++++ RECORDS SUPPLIED ++++

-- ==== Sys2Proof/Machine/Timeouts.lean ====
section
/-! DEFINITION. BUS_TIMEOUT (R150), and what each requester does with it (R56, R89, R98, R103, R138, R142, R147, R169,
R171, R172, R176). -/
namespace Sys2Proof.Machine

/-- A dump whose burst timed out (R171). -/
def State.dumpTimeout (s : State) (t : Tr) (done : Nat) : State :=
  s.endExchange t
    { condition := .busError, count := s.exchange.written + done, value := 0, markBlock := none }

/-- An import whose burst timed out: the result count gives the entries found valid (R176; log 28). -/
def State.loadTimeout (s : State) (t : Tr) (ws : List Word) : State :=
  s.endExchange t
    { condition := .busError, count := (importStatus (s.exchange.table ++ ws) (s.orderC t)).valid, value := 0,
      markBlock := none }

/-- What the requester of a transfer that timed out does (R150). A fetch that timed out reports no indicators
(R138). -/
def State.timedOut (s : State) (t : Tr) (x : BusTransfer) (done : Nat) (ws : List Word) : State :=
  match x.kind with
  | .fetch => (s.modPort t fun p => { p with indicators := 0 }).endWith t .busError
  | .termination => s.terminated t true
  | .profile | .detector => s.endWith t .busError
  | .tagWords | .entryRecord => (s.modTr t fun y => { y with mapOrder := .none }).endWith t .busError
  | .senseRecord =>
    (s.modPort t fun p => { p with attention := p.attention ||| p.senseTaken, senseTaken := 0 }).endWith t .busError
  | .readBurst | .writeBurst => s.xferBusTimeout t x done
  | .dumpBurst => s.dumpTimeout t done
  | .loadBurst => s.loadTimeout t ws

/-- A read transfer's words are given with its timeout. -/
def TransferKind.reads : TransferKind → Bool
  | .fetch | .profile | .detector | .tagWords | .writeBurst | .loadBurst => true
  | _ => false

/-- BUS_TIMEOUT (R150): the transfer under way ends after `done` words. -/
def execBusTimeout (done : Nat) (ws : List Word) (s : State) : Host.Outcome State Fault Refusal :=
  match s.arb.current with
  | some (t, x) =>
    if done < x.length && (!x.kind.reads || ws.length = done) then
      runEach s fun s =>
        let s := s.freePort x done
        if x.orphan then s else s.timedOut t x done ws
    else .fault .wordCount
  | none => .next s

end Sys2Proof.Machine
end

++++
++++ RECORDS SUPPLIED ++++

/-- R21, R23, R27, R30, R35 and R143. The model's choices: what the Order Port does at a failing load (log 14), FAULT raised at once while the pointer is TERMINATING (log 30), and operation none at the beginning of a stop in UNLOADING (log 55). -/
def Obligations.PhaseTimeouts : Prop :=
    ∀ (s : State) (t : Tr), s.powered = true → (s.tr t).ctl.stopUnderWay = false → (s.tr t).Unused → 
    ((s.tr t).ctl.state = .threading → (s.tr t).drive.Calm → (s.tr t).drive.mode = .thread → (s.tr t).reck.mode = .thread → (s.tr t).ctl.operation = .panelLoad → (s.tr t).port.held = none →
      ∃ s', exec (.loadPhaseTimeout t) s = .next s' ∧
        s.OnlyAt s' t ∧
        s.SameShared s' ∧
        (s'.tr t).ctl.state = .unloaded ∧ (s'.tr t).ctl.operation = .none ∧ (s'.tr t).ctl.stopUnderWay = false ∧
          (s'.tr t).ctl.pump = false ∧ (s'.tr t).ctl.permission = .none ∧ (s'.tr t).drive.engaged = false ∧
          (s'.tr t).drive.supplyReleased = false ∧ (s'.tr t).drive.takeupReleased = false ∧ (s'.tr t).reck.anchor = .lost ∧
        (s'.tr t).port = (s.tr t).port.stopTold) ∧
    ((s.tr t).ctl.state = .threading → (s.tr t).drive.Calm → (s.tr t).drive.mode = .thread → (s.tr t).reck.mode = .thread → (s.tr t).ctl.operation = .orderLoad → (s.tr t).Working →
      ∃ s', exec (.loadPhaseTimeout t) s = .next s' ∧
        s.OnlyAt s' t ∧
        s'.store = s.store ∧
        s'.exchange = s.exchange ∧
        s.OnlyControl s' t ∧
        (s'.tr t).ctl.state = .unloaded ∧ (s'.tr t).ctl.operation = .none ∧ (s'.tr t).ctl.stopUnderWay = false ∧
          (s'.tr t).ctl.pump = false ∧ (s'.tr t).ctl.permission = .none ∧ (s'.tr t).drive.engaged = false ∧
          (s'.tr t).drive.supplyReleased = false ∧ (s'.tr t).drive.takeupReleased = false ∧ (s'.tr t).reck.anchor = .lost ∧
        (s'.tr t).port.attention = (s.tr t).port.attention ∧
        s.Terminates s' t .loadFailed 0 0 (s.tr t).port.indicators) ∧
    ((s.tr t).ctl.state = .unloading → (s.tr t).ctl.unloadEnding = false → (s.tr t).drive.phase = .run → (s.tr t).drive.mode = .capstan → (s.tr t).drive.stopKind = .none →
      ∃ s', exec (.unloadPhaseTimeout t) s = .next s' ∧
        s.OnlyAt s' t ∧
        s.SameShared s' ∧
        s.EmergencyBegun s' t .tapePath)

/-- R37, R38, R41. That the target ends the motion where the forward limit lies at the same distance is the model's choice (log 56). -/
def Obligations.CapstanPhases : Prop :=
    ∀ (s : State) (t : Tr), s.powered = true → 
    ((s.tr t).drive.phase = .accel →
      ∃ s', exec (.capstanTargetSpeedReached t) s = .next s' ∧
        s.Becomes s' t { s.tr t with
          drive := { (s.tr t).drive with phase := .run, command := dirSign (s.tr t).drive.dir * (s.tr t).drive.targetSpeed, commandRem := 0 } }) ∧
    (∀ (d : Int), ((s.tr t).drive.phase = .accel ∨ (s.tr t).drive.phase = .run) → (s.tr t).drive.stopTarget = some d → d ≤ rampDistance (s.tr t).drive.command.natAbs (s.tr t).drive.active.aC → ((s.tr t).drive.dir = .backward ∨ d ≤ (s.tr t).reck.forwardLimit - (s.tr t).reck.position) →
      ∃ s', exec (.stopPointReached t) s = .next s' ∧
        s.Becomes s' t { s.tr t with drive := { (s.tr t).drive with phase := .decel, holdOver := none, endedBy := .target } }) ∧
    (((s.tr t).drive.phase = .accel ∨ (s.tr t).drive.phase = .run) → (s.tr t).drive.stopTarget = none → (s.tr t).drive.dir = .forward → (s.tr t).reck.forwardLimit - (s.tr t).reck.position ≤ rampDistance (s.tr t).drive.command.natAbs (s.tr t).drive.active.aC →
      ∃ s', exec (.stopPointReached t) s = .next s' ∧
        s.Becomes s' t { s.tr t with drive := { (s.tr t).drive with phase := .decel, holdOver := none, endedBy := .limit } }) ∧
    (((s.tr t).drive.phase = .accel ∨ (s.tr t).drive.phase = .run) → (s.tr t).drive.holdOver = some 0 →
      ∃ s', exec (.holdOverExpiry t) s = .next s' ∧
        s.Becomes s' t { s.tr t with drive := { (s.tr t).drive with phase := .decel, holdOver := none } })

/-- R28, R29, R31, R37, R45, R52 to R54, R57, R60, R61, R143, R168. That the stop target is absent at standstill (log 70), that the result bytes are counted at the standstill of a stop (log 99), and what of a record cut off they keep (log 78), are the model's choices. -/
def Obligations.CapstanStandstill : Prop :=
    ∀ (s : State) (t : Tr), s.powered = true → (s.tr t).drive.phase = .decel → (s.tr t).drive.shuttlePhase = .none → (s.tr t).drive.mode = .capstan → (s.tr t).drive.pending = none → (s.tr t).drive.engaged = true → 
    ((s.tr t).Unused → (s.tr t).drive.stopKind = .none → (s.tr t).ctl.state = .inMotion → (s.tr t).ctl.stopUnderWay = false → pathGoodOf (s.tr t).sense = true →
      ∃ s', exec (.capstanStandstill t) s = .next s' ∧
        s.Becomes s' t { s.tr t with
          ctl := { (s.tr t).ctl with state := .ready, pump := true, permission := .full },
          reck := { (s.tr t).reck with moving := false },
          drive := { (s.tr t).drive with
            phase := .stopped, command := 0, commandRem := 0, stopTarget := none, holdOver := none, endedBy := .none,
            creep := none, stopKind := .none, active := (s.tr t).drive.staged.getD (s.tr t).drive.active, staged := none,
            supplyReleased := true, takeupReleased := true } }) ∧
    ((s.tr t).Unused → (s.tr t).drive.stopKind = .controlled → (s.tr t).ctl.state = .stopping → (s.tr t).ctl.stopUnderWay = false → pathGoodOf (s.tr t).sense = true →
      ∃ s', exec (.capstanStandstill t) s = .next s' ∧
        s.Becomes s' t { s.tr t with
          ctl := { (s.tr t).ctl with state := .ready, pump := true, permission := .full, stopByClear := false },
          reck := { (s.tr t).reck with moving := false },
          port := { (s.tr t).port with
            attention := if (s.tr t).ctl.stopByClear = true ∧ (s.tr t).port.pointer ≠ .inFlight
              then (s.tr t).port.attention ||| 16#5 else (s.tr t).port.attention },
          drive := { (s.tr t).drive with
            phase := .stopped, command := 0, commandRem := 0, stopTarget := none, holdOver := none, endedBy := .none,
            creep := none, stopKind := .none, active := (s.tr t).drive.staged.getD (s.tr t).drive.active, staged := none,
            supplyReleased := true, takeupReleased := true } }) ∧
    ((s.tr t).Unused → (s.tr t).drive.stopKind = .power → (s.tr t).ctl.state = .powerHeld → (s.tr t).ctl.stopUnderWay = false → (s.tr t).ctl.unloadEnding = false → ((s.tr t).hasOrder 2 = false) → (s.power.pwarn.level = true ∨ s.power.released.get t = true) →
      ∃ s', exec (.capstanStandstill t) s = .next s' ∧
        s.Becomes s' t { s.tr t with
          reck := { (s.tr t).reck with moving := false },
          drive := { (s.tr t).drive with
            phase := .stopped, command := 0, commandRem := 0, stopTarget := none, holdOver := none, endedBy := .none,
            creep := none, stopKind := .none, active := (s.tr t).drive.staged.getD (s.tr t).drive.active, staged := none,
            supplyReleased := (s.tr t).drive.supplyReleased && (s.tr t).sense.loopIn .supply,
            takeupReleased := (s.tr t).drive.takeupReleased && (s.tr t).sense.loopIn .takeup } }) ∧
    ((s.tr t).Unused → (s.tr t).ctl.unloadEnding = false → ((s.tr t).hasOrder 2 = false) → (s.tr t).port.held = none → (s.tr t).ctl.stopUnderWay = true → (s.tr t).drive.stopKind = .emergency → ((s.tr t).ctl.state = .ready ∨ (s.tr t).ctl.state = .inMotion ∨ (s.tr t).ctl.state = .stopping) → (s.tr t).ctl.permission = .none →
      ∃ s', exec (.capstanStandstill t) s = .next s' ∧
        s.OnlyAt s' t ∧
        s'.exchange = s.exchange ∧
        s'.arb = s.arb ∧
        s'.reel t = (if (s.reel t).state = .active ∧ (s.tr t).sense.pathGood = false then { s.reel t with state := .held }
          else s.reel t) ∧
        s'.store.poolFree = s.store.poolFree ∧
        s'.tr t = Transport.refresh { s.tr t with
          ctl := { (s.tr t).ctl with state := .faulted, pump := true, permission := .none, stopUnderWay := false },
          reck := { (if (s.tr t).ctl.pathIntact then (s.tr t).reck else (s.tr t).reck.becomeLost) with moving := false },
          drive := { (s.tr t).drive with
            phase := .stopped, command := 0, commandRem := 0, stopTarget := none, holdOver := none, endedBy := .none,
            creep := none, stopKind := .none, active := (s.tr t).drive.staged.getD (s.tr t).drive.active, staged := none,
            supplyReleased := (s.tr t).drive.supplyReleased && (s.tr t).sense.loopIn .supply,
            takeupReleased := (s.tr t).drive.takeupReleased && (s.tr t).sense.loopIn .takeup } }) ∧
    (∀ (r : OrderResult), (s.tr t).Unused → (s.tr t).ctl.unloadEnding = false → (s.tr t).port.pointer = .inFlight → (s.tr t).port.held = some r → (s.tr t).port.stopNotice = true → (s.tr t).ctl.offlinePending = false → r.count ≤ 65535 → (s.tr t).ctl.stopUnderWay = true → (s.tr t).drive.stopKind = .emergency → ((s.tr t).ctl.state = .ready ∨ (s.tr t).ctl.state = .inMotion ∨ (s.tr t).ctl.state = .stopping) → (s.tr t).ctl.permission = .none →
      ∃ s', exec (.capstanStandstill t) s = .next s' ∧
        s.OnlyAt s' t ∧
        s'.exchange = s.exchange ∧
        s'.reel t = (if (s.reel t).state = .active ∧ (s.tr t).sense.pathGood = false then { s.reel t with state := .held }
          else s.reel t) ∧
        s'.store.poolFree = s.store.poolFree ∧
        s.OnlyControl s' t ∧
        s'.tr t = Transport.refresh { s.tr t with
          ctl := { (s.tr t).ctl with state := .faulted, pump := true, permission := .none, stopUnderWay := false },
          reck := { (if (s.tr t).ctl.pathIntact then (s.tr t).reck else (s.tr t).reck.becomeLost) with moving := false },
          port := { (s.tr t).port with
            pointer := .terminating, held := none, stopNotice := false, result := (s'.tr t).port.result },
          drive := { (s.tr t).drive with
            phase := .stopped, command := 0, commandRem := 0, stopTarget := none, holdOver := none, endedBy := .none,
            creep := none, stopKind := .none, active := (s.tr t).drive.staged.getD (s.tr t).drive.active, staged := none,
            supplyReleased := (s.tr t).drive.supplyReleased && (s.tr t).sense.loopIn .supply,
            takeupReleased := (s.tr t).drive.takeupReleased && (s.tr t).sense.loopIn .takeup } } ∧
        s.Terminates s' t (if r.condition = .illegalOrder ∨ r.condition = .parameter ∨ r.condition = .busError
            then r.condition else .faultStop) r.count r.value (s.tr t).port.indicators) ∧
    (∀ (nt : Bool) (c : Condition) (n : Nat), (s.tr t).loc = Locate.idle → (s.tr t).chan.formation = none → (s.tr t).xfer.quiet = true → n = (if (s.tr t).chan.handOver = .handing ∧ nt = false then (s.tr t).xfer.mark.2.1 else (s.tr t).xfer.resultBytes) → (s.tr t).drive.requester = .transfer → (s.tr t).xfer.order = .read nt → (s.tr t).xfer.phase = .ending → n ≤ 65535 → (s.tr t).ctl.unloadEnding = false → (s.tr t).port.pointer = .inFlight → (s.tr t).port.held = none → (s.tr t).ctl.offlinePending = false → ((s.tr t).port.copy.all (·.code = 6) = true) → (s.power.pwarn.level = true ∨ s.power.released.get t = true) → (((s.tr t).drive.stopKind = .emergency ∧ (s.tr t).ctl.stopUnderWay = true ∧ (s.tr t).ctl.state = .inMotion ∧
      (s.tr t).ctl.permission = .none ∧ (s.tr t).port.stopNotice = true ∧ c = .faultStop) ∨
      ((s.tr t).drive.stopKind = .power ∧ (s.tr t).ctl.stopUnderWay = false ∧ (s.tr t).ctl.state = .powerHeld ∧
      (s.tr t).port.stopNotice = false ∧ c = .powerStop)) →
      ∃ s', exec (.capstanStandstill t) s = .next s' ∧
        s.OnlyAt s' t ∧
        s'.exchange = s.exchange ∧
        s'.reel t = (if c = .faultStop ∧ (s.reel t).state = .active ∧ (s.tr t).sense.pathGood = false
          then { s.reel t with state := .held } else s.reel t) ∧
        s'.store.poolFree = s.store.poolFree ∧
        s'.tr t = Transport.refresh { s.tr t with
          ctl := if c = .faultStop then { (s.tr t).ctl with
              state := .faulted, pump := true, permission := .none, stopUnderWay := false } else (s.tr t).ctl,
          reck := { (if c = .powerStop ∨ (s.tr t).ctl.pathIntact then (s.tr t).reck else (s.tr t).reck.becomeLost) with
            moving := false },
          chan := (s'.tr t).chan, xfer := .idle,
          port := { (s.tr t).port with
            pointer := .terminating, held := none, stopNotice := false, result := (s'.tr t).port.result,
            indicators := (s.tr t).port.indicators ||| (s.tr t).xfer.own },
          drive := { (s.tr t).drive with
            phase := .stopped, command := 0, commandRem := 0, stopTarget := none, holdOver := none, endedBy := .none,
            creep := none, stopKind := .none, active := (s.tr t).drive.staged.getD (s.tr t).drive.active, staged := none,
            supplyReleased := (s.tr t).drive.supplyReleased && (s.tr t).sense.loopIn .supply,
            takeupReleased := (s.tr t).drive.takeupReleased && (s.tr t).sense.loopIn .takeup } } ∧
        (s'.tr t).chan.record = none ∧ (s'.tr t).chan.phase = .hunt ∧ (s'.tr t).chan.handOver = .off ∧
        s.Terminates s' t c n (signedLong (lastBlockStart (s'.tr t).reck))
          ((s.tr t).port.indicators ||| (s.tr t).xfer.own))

++++
++++ RECORDS SUPPLIED ++++

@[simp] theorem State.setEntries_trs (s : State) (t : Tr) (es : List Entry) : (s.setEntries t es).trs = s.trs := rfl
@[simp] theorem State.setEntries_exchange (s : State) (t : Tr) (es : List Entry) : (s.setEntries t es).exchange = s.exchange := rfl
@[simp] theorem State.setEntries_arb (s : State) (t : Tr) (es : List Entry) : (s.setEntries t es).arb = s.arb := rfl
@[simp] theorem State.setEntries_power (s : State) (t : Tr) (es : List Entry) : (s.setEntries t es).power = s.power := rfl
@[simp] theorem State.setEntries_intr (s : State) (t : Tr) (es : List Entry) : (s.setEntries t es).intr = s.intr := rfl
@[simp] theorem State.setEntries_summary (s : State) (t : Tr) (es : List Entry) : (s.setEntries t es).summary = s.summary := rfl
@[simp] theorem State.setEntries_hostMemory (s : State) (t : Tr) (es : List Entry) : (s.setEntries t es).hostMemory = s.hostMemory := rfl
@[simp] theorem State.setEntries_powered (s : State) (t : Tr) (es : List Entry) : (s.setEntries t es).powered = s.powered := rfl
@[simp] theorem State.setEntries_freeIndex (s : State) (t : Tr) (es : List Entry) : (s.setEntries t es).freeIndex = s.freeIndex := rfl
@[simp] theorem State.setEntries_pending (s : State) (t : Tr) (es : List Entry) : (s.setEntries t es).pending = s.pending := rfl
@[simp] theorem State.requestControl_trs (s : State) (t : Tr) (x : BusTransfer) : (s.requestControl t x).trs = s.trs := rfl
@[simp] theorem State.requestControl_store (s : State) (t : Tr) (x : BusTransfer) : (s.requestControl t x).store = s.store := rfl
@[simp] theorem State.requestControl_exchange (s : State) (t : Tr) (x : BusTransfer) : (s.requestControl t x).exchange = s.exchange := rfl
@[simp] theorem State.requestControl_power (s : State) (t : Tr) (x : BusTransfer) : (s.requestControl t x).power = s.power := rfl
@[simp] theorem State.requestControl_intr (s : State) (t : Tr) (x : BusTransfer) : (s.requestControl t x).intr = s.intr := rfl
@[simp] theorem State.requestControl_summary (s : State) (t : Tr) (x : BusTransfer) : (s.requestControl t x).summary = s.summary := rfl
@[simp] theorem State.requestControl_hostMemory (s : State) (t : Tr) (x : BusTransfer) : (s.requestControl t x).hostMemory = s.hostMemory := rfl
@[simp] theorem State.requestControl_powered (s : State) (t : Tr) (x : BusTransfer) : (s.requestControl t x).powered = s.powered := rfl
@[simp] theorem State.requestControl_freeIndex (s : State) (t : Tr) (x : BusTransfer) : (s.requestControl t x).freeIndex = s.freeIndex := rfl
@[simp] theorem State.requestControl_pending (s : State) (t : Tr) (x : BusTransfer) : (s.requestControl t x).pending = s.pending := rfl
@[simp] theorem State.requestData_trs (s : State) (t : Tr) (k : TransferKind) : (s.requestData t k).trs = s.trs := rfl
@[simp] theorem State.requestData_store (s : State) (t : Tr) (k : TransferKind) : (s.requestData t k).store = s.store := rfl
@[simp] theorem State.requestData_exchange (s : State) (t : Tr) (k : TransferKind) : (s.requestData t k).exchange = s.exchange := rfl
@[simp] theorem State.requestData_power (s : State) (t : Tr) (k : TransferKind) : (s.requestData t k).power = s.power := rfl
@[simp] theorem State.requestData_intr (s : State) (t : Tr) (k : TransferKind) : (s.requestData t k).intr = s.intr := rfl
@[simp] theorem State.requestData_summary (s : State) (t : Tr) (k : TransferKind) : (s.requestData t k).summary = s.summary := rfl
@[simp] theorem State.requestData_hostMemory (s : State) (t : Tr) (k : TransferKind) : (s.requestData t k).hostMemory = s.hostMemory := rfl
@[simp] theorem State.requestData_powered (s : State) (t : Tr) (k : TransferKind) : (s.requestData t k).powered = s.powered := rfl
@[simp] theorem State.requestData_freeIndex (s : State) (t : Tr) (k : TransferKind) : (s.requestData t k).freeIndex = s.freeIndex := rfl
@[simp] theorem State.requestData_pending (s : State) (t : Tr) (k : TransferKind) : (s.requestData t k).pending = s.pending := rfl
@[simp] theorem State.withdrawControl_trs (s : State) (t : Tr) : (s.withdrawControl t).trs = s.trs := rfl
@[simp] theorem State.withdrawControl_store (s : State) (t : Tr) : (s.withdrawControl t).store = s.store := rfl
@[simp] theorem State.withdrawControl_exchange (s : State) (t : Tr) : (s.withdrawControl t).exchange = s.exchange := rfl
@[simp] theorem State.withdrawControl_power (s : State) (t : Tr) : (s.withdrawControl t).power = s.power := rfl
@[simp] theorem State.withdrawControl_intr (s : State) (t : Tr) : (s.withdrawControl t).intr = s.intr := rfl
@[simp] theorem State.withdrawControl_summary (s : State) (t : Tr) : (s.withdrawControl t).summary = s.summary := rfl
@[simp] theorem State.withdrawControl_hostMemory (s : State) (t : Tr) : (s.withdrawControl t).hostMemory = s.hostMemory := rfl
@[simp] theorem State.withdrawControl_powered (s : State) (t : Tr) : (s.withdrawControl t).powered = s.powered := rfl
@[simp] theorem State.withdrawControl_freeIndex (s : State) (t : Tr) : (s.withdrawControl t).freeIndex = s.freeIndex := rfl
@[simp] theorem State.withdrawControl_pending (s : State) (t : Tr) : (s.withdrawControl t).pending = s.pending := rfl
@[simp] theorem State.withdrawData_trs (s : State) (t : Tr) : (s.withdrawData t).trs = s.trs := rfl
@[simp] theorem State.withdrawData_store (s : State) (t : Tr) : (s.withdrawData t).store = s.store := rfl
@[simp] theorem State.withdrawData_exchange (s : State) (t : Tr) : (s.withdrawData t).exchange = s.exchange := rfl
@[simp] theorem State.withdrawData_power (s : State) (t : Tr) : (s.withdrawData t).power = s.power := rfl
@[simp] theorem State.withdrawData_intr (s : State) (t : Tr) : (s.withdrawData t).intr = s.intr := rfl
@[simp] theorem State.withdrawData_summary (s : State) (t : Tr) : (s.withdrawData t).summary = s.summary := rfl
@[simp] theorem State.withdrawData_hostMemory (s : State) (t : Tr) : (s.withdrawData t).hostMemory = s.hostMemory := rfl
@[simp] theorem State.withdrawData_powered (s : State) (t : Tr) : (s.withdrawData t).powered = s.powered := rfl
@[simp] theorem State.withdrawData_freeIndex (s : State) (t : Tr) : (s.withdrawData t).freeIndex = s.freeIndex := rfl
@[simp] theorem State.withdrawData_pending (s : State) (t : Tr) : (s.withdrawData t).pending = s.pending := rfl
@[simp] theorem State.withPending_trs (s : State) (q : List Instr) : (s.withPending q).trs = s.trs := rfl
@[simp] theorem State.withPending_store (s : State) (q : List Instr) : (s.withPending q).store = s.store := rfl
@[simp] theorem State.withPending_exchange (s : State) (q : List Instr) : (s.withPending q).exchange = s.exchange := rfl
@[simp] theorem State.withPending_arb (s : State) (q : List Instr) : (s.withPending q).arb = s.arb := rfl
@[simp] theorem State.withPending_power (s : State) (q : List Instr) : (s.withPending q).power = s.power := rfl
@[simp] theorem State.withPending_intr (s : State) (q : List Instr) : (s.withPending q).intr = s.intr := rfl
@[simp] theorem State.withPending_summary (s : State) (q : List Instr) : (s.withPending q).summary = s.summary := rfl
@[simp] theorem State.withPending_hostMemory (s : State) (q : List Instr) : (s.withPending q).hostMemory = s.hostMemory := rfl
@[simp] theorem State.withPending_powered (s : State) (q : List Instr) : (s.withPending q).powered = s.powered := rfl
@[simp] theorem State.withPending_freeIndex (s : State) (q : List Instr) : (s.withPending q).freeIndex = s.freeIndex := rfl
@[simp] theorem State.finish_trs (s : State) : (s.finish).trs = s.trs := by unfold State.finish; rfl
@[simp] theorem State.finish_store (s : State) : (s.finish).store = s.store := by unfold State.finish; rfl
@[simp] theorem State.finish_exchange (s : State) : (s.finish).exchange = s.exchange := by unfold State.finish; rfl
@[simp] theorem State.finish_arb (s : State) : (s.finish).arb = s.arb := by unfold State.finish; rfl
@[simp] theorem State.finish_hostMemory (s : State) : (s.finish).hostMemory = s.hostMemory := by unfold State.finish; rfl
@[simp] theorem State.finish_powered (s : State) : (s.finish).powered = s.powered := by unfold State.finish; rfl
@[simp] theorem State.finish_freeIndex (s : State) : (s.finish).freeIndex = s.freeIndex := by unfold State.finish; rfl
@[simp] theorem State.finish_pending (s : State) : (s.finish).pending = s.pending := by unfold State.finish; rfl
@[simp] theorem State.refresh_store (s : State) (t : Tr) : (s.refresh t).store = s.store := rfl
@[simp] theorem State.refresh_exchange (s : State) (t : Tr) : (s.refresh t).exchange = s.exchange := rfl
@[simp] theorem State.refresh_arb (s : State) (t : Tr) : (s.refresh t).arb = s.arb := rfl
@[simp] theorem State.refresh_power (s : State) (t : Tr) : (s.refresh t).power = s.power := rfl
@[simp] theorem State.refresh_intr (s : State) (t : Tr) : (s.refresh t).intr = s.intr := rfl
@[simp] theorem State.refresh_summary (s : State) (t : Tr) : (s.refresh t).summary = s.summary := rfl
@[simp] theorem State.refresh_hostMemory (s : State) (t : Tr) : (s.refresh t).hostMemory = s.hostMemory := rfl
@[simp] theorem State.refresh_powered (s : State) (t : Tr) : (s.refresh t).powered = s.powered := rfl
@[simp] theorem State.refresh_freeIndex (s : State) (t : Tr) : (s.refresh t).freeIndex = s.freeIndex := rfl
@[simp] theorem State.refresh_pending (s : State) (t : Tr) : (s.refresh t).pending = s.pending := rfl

++++

TASK DESCRIPTION: All lines above from the line with "(s.withdrawControl t).exchange = s.exchange := rfl" through the line with "(s.withdrawControl t).freeIndex = s.freeIndex := rfl", both included, are to be set down exactly, with nothing else.

TASK RESULT:
@[simp] theorem State.withdrawControl_exchange (s : State) (t : Tr) : (s.withdrawControl t).exchange = s.exchange := rfl
@[simp] theorem State.withdrawControl_power (s : State) (t : Tr) : (s.withdrawControl t).power = s.power := rfl
@[simp] theorem State.withdrawControl_intr (s : State) (t : Tr) : (s.withdrawControl t).intr = s.intr := rfl
@[simp] theorem State.withdrawControl_summary (s : State) (t : Tr) : (s.withdrawControl t).summary = s.summary := rfl
@[simp] theorem State.withdrawControl_hostMemory (s : State) (t : Tr) : (s.withdrawControl t).hostMemory = s.hostMemory := rfl
@[simp] theorem State.withdrawControl_powered (s : State) (t : Tr) : (s.withdrawControl t).powered = s.powered := rfl
@[simp] theorem State.withdrawControl_freeIndex (s : State) (t : Tr) : (s.withdrawControl t).freeIndex = s.freeIndex := rfl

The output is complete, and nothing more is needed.